— Problem to work on —
In the records below, some lines contain the word "without". Copy each of them.

— Dataset —
*** Block opens ***
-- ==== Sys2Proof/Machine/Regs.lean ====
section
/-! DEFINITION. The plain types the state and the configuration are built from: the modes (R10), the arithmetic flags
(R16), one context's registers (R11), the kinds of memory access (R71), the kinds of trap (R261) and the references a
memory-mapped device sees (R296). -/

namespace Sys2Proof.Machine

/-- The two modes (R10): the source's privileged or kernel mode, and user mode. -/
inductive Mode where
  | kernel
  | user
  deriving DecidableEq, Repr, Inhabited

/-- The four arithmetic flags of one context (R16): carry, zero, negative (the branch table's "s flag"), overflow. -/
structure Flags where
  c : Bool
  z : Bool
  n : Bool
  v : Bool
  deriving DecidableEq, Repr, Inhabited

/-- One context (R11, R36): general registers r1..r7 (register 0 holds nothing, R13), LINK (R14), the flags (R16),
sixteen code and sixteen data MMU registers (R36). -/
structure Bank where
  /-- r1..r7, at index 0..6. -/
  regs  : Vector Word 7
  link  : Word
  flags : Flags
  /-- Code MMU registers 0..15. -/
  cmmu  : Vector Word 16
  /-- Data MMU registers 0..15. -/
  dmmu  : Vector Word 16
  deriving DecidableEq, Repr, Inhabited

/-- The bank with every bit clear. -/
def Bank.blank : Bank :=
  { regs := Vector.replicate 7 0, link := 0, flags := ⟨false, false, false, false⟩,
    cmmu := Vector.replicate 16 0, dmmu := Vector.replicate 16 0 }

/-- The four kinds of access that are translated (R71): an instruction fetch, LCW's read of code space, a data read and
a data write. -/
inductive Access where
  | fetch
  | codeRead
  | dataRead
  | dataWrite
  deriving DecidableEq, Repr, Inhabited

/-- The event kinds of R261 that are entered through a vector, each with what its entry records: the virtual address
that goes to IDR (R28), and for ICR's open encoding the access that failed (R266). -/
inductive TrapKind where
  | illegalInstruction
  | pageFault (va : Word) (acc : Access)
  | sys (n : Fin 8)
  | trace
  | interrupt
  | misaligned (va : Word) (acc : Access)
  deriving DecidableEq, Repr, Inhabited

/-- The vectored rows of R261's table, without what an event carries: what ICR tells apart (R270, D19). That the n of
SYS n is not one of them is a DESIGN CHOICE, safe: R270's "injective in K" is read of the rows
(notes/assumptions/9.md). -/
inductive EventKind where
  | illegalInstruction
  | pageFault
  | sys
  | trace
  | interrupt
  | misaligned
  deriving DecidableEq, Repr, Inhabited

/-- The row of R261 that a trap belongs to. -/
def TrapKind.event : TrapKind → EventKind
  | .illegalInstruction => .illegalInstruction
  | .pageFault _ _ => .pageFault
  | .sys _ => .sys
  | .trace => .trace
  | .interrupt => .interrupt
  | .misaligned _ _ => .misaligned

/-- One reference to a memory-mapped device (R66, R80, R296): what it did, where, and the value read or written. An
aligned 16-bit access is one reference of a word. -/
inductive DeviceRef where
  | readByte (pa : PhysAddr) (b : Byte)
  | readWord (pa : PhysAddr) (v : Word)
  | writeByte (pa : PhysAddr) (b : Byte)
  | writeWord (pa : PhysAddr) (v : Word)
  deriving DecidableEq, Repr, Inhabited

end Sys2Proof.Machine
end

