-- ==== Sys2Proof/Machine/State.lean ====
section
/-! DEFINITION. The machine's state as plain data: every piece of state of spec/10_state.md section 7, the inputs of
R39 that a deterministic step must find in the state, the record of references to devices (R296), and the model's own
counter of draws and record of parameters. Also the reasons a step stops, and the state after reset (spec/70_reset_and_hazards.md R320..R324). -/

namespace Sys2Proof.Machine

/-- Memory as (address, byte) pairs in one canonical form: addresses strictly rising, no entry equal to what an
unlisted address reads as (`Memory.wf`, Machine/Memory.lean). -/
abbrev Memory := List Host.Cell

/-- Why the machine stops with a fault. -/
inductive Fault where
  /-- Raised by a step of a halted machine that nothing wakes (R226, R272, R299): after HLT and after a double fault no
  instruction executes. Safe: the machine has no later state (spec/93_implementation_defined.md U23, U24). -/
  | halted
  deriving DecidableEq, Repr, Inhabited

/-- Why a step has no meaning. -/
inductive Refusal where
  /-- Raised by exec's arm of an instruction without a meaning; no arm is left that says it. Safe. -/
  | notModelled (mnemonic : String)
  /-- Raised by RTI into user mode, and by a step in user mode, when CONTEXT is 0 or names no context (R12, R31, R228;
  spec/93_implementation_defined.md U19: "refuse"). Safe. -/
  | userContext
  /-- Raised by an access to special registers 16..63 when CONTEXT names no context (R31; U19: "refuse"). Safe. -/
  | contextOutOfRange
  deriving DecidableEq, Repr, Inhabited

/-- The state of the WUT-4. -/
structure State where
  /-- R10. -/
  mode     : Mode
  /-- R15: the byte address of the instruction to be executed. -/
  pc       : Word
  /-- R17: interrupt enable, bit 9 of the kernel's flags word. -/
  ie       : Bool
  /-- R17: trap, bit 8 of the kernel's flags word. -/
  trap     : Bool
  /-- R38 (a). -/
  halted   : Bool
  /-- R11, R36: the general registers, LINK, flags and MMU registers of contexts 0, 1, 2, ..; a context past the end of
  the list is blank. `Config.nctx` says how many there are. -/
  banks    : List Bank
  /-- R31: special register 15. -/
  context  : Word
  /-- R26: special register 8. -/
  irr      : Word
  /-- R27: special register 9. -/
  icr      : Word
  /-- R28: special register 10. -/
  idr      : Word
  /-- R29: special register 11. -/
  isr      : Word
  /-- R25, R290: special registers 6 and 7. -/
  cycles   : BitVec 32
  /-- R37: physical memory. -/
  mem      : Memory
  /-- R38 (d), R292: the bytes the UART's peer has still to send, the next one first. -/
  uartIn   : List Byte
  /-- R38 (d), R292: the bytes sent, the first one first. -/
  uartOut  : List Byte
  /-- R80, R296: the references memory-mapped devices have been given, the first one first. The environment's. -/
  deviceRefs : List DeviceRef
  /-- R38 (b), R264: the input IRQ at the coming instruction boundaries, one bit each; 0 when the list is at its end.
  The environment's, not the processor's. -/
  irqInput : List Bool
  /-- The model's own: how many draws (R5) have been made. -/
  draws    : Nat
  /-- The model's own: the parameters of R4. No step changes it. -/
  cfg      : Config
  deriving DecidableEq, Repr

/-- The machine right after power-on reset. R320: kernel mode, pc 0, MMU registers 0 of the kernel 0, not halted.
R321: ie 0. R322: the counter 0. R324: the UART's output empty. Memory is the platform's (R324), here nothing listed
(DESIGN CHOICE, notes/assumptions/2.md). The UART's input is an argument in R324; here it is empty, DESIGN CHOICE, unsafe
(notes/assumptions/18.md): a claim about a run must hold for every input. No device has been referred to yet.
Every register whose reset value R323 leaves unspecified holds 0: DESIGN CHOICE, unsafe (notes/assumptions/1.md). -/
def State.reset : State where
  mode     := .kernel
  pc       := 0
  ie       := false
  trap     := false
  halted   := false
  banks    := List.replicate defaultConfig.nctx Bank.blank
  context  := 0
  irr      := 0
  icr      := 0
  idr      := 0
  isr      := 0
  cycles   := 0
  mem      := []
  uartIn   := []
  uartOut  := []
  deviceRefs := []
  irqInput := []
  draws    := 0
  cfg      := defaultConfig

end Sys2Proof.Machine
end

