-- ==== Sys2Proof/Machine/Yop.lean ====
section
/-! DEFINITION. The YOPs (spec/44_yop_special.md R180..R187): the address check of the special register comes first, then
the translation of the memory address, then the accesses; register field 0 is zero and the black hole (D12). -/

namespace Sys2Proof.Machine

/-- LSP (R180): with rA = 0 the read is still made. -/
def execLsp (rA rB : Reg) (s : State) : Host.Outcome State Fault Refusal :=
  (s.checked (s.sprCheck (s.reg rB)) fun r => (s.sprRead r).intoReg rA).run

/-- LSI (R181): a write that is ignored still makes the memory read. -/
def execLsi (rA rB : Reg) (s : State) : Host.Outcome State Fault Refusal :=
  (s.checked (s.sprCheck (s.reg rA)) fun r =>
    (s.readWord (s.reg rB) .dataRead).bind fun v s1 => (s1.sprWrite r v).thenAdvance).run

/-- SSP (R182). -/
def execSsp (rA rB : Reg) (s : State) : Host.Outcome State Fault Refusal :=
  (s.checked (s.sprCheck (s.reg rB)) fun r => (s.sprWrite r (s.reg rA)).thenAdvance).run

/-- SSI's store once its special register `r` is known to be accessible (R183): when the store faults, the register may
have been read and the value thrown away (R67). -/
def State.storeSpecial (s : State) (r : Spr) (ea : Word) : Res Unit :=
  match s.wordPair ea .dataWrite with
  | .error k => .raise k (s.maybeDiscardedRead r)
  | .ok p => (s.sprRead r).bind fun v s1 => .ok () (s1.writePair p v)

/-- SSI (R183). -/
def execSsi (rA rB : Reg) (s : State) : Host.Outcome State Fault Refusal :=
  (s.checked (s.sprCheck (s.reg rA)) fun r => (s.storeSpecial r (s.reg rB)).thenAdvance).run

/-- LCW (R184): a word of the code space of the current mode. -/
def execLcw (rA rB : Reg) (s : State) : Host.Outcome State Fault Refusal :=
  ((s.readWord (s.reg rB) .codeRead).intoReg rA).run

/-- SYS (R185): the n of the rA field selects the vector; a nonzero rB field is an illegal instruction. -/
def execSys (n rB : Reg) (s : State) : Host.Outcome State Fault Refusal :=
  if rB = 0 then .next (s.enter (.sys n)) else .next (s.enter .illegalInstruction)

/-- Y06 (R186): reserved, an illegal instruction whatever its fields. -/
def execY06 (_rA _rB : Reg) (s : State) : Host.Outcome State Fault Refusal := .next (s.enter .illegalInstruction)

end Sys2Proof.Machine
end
*** Block closes ***
— Completed task —
/-- The vectored rows of R261's table, without what an event carries: what ICR tells apart (R270, D19). That the n of
  /-- Raised by exec's arm of an instruction without a meaning; no arm is left that says it. Safe. -/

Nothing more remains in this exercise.